**YOUR TASK**. The required result is each line of the entries below containing the string "reads".

___

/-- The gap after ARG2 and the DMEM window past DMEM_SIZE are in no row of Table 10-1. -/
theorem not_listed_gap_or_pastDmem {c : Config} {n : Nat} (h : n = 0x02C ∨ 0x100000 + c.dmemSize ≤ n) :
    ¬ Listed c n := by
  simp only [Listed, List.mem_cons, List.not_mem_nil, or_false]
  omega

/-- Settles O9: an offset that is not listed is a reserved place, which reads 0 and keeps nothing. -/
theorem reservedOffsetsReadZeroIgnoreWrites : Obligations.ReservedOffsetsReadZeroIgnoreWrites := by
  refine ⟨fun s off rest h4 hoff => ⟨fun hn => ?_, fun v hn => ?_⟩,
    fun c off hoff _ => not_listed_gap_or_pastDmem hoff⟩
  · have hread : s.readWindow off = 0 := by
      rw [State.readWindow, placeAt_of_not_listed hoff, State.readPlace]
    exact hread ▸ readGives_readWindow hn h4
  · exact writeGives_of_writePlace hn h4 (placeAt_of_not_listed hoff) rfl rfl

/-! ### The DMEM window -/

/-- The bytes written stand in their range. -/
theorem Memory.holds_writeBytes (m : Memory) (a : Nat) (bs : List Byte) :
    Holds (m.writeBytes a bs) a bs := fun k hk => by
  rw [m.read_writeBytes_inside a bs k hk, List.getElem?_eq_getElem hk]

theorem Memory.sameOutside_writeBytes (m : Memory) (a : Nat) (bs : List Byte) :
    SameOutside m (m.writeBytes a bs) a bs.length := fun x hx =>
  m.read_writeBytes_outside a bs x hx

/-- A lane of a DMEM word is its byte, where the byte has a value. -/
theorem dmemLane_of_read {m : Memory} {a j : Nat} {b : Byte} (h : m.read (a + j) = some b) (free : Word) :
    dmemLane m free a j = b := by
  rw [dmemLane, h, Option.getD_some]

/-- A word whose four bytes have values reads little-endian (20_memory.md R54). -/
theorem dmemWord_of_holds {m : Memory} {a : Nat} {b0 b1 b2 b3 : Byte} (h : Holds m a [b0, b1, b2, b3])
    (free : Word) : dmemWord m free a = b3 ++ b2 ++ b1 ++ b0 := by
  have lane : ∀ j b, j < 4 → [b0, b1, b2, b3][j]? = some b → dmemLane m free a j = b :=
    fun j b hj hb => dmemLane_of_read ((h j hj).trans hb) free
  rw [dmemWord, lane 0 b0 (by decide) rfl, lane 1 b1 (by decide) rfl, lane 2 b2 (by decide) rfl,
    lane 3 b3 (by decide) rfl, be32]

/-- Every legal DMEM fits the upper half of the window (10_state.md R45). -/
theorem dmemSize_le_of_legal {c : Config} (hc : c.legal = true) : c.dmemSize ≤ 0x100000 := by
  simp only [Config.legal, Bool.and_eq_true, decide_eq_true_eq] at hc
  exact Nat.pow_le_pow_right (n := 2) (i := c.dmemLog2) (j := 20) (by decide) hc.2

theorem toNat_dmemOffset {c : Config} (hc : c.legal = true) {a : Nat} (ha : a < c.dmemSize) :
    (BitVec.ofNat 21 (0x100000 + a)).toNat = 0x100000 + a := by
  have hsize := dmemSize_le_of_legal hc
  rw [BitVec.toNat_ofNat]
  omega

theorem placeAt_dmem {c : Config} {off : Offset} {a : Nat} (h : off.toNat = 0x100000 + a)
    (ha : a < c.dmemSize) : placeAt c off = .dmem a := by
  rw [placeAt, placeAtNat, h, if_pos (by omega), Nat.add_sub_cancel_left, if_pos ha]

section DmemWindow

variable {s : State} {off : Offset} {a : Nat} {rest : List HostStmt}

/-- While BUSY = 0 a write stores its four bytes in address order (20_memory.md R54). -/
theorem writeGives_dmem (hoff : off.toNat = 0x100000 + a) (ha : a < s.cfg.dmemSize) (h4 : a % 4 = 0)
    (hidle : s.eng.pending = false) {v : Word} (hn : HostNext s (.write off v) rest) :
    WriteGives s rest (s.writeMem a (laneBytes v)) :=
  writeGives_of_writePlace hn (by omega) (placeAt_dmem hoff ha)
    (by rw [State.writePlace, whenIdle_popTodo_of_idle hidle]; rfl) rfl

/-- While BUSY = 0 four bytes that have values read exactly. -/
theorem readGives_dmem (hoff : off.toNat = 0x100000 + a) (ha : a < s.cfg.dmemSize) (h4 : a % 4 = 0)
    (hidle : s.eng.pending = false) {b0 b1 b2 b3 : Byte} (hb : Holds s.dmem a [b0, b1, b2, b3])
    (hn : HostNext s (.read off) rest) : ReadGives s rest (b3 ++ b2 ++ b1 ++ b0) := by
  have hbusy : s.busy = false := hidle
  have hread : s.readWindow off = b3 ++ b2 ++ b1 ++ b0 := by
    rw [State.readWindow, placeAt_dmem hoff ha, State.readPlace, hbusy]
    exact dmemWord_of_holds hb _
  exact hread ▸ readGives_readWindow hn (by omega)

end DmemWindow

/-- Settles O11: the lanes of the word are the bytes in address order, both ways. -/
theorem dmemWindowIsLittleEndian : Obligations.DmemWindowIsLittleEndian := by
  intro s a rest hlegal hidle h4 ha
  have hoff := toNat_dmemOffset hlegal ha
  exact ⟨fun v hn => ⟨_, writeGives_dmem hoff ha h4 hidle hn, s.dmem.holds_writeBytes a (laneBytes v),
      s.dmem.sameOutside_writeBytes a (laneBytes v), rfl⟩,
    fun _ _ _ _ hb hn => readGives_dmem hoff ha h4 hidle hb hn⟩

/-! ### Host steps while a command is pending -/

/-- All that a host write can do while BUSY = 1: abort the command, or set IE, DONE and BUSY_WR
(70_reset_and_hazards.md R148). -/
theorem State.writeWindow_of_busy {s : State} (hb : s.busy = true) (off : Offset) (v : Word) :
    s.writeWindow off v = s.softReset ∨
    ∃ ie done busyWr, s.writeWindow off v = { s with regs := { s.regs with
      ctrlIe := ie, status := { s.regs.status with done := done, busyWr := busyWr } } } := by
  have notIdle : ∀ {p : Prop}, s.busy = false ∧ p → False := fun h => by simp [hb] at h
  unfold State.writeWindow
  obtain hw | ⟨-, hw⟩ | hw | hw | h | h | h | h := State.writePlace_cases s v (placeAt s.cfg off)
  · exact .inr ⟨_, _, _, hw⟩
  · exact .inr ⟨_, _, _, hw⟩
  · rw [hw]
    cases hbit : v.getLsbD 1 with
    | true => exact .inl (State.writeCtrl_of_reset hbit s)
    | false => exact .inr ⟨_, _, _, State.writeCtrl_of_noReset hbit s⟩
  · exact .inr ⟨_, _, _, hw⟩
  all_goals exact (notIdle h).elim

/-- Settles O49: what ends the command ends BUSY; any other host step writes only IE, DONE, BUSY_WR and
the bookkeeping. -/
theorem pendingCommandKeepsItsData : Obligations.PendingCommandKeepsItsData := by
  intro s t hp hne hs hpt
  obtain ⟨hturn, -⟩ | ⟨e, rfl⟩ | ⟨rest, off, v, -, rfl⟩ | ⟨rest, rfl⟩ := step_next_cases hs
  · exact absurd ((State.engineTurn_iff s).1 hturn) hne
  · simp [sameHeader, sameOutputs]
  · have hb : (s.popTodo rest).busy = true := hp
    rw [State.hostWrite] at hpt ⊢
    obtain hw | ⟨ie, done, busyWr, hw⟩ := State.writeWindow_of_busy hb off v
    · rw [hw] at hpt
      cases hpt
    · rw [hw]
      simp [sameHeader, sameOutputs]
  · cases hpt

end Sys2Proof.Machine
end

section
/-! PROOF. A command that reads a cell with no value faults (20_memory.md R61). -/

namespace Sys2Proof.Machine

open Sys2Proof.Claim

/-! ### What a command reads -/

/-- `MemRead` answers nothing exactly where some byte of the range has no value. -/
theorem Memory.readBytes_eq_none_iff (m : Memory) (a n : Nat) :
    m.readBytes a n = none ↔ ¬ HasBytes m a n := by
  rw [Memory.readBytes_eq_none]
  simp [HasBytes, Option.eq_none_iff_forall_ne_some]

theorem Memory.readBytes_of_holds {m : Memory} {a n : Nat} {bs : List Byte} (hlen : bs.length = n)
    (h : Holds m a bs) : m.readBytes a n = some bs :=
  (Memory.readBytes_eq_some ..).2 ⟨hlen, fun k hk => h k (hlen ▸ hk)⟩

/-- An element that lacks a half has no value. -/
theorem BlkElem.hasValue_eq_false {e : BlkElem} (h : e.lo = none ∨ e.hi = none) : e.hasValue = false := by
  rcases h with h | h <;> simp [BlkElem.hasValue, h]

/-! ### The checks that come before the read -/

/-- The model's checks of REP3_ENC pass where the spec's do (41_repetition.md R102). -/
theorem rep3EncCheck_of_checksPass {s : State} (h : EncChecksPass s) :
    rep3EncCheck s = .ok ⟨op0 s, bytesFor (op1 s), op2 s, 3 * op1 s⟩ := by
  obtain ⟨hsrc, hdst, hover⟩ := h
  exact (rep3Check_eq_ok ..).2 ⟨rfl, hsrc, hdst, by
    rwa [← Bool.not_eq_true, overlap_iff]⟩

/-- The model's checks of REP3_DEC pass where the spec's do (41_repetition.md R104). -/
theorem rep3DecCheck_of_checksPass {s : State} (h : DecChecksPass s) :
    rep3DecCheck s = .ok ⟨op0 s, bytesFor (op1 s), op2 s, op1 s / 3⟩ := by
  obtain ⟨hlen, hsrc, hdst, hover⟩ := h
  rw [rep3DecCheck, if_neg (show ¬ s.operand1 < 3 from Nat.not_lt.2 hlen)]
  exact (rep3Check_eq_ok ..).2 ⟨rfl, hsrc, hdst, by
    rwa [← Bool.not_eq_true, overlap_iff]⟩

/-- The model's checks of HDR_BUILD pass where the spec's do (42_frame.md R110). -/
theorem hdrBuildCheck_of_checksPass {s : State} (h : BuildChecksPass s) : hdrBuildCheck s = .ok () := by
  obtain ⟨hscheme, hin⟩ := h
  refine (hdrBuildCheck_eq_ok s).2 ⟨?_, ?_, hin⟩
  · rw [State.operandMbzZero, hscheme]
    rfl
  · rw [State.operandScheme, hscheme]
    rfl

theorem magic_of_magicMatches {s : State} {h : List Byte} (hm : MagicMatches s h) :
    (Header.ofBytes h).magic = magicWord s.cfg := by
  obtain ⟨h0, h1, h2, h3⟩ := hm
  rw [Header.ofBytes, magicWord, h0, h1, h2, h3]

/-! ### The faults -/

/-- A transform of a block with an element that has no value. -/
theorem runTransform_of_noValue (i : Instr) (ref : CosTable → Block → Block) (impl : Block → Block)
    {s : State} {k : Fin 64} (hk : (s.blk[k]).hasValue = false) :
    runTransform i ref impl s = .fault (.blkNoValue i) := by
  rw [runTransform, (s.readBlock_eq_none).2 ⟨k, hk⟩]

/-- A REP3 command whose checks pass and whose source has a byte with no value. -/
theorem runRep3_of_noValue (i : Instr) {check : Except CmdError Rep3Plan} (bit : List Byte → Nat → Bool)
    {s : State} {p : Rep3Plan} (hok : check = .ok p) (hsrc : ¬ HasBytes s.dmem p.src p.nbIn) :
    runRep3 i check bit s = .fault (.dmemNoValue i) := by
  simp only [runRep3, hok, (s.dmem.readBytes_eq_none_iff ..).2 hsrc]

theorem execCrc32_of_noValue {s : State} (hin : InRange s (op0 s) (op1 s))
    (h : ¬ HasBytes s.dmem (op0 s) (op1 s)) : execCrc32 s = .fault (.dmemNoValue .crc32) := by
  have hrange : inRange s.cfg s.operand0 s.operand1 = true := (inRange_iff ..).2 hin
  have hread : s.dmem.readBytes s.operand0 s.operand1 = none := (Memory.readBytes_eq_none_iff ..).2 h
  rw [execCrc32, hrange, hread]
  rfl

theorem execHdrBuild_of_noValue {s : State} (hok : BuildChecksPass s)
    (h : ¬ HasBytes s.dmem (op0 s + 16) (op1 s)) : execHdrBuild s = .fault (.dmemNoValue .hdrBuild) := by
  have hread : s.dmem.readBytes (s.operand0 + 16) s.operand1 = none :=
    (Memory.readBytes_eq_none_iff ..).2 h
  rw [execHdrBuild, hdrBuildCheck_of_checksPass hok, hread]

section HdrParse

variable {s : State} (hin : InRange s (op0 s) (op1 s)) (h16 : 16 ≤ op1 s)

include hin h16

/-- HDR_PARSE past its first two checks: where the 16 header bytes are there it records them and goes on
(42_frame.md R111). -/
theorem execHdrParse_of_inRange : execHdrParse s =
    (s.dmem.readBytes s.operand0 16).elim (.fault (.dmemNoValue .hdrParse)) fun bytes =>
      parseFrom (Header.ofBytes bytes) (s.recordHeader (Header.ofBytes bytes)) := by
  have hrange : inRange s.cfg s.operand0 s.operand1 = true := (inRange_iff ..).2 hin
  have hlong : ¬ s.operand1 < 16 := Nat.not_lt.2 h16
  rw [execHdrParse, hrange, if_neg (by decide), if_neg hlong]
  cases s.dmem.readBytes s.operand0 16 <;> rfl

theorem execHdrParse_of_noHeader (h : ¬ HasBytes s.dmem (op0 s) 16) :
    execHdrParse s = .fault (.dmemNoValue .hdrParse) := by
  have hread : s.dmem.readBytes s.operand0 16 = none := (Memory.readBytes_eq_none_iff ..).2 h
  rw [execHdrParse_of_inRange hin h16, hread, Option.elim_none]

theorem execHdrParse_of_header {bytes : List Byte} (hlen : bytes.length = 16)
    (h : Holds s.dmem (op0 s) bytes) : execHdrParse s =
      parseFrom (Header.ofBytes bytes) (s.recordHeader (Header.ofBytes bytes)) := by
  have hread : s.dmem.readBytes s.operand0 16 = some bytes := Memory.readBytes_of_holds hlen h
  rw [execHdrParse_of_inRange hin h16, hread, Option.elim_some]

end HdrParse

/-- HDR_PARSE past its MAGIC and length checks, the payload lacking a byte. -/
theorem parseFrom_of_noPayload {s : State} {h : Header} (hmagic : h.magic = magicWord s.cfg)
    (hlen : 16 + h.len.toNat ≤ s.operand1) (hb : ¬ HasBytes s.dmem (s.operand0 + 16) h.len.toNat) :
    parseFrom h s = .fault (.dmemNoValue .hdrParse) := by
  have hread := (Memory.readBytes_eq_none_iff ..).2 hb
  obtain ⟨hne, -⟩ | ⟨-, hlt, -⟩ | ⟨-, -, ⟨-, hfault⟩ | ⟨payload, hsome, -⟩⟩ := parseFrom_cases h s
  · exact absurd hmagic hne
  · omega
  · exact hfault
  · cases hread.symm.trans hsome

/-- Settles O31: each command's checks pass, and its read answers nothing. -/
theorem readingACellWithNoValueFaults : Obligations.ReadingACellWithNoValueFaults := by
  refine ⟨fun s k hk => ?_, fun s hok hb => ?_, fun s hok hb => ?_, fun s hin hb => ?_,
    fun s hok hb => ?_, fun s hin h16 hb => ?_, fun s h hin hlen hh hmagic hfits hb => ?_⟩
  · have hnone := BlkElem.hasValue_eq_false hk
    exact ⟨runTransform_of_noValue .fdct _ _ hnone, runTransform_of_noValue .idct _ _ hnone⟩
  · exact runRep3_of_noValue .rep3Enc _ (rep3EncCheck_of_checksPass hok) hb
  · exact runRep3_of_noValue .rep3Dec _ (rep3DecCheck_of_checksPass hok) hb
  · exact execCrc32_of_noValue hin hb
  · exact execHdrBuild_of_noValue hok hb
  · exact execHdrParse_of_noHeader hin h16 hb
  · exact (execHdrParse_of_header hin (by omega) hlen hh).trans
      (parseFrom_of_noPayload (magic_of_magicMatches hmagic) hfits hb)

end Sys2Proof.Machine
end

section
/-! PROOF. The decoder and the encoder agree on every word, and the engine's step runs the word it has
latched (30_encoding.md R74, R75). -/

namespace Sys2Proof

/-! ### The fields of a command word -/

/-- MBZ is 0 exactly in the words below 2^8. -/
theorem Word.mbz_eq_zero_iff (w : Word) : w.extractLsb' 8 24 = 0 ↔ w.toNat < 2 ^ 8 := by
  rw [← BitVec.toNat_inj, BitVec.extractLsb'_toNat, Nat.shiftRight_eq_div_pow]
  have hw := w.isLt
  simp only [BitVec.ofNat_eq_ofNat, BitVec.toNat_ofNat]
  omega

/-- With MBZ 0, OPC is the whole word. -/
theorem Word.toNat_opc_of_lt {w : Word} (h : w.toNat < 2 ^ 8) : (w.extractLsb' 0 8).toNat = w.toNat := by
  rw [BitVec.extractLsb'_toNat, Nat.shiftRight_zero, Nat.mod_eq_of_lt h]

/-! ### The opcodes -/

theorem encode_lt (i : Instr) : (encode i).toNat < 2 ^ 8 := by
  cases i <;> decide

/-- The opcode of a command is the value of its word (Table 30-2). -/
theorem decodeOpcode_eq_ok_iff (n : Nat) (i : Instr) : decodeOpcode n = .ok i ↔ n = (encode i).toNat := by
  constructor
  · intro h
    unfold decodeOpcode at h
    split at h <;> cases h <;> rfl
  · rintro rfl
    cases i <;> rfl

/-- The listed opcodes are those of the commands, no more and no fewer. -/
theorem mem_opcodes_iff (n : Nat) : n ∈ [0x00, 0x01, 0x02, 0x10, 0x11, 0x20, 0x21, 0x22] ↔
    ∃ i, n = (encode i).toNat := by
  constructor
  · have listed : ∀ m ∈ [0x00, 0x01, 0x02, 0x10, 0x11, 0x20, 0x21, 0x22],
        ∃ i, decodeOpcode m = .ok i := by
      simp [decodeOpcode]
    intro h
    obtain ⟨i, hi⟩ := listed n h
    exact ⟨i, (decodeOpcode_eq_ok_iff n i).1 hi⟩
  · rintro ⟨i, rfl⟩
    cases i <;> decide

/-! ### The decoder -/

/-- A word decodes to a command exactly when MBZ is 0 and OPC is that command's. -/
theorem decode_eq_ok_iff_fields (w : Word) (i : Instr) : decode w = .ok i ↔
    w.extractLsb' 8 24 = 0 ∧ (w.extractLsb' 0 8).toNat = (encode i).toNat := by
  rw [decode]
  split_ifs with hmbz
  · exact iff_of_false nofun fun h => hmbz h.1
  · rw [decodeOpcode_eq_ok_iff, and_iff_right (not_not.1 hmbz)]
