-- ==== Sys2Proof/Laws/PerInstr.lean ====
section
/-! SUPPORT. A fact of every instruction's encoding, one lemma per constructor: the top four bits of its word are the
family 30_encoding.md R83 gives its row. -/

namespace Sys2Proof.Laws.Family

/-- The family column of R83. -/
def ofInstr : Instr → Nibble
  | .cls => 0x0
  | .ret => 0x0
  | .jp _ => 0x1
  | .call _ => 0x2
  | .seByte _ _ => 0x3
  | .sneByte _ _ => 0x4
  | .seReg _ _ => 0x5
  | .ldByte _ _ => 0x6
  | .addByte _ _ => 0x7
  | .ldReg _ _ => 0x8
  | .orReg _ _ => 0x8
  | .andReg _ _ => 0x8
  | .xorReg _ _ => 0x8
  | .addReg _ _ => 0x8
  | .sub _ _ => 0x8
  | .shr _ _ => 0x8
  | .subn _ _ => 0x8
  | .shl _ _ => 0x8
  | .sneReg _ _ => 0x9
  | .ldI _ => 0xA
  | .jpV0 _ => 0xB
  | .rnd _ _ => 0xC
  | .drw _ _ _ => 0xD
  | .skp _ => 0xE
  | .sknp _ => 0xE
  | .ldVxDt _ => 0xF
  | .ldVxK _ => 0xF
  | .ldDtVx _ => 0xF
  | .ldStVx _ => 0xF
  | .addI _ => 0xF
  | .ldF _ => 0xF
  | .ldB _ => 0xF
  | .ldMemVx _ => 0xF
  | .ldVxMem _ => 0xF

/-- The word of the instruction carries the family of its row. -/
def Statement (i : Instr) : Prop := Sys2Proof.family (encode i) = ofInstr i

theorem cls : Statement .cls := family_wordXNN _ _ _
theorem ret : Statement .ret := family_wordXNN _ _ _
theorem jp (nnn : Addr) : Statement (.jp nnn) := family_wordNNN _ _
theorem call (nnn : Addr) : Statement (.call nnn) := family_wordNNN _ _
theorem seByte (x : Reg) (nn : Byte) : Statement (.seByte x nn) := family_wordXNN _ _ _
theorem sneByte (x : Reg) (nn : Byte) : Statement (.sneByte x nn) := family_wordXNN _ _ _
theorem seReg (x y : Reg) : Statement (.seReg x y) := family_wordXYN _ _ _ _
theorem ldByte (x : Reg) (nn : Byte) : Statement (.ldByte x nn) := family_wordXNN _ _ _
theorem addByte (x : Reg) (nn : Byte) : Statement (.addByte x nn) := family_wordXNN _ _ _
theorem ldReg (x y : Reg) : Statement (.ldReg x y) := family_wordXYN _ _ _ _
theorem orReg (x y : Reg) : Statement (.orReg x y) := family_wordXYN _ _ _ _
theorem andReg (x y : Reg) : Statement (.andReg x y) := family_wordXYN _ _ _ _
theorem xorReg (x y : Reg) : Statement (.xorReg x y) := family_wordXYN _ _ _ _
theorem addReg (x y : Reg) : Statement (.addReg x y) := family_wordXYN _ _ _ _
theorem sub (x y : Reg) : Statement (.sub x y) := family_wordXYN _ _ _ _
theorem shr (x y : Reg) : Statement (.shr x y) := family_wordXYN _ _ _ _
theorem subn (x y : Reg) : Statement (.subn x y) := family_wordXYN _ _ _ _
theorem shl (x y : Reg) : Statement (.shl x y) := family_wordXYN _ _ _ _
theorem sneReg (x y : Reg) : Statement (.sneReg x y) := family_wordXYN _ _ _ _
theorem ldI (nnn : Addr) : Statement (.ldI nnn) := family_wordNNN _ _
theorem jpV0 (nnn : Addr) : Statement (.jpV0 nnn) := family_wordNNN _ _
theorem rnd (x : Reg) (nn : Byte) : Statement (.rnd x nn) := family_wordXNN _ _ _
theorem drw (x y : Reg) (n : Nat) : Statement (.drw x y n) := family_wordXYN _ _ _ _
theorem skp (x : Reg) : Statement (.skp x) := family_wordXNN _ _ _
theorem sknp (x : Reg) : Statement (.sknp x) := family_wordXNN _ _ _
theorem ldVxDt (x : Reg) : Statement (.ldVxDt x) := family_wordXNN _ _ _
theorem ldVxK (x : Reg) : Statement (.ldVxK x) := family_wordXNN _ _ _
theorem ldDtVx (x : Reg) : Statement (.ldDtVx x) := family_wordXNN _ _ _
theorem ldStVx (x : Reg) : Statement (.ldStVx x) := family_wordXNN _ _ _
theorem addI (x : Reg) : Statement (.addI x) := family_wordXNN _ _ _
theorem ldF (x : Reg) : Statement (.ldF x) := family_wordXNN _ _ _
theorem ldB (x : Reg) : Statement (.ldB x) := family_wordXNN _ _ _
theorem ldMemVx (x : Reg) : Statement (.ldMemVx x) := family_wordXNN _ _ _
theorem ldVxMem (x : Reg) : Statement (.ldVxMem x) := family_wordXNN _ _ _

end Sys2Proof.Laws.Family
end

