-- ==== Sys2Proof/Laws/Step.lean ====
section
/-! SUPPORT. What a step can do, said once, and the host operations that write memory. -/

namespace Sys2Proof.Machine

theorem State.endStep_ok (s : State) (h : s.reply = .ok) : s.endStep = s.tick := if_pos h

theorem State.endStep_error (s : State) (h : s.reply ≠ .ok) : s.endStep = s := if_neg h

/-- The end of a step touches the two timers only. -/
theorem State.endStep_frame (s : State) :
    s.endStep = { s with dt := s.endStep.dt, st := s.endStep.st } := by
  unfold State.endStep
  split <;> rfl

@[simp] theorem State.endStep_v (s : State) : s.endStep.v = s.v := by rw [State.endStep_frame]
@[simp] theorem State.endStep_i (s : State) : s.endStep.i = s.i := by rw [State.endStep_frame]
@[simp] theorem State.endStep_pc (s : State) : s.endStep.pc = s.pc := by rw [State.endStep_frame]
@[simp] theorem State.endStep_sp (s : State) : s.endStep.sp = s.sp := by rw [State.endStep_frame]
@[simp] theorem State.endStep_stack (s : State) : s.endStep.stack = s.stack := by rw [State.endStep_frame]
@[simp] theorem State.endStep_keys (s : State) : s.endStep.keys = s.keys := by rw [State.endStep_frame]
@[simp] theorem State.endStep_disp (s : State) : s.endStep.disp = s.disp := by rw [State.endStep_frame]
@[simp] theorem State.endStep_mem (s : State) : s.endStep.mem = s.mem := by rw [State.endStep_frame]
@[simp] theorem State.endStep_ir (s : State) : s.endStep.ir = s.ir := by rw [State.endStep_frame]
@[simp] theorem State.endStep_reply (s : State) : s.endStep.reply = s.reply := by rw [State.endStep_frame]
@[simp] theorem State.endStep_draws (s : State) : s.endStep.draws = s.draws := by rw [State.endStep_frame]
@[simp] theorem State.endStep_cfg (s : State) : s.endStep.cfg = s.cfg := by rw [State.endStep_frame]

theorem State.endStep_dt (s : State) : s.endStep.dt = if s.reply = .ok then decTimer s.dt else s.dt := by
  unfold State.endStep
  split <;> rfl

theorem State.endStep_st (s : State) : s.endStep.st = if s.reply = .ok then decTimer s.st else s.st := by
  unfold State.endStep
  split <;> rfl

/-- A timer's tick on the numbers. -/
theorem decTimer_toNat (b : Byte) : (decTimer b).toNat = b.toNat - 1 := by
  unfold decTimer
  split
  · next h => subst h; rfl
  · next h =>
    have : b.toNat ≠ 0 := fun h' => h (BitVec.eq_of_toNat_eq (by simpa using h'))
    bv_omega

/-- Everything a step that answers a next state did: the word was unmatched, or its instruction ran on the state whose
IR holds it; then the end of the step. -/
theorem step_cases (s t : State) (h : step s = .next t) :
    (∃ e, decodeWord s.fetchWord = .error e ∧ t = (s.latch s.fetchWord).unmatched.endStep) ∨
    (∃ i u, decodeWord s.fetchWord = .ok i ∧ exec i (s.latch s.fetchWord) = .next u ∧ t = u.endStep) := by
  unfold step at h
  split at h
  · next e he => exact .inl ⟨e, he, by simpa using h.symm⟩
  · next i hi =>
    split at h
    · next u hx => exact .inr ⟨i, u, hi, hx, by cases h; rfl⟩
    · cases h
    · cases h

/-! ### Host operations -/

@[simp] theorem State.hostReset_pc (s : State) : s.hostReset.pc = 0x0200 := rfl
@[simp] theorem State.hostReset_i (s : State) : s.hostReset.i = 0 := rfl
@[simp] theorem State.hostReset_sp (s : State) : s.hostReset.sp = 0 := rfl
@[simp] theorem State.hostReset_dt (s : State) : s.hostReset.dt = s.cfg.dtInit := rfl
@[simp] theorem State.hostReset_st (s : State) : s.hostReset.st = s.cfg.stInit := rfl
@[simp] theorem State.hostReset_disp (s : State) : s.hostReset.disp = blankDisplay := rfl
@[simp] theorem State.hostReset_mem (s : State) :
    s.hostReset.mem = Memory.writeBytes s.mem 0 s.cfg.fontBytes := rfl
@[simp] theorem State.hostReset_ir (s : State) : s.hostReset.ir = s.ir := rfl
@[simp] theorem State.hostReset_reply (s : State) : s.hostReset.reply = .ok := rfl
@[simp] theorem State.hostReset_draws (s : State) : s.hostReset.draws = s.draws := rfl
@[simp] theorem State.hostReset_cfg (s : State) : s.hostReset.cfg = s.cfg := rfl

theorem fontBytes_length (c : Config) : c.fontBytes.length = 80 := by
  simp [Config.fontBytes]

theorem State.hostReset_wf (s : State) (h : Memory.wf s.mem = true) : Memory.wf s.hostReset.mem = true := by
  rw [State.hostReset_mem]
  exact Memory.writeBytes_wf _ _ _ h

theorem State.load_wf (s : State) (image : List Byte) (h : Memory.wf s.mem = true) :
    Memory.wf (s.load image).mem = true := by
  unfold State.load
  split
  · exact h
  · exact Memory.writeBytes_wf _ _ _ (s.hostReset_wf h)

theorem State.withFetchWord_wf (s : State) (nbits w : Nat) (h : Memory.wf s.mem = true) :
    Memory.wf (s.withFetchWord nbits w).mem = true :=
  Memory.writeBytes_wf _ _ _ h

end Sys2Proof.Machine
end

___

**SOLUTION TO THE EXERCISE**.
/-- Settles O9: an offset that is not listed is a reserved place, which reads 0 and keeps nothing. -/
/-- A word whose four bytes have values reads little-endian (20_memory.md R54). -/
/-! PROOF. A command that reads a cell with no value faults (20_memory.md R61). -/
/-! ### What a command reads -/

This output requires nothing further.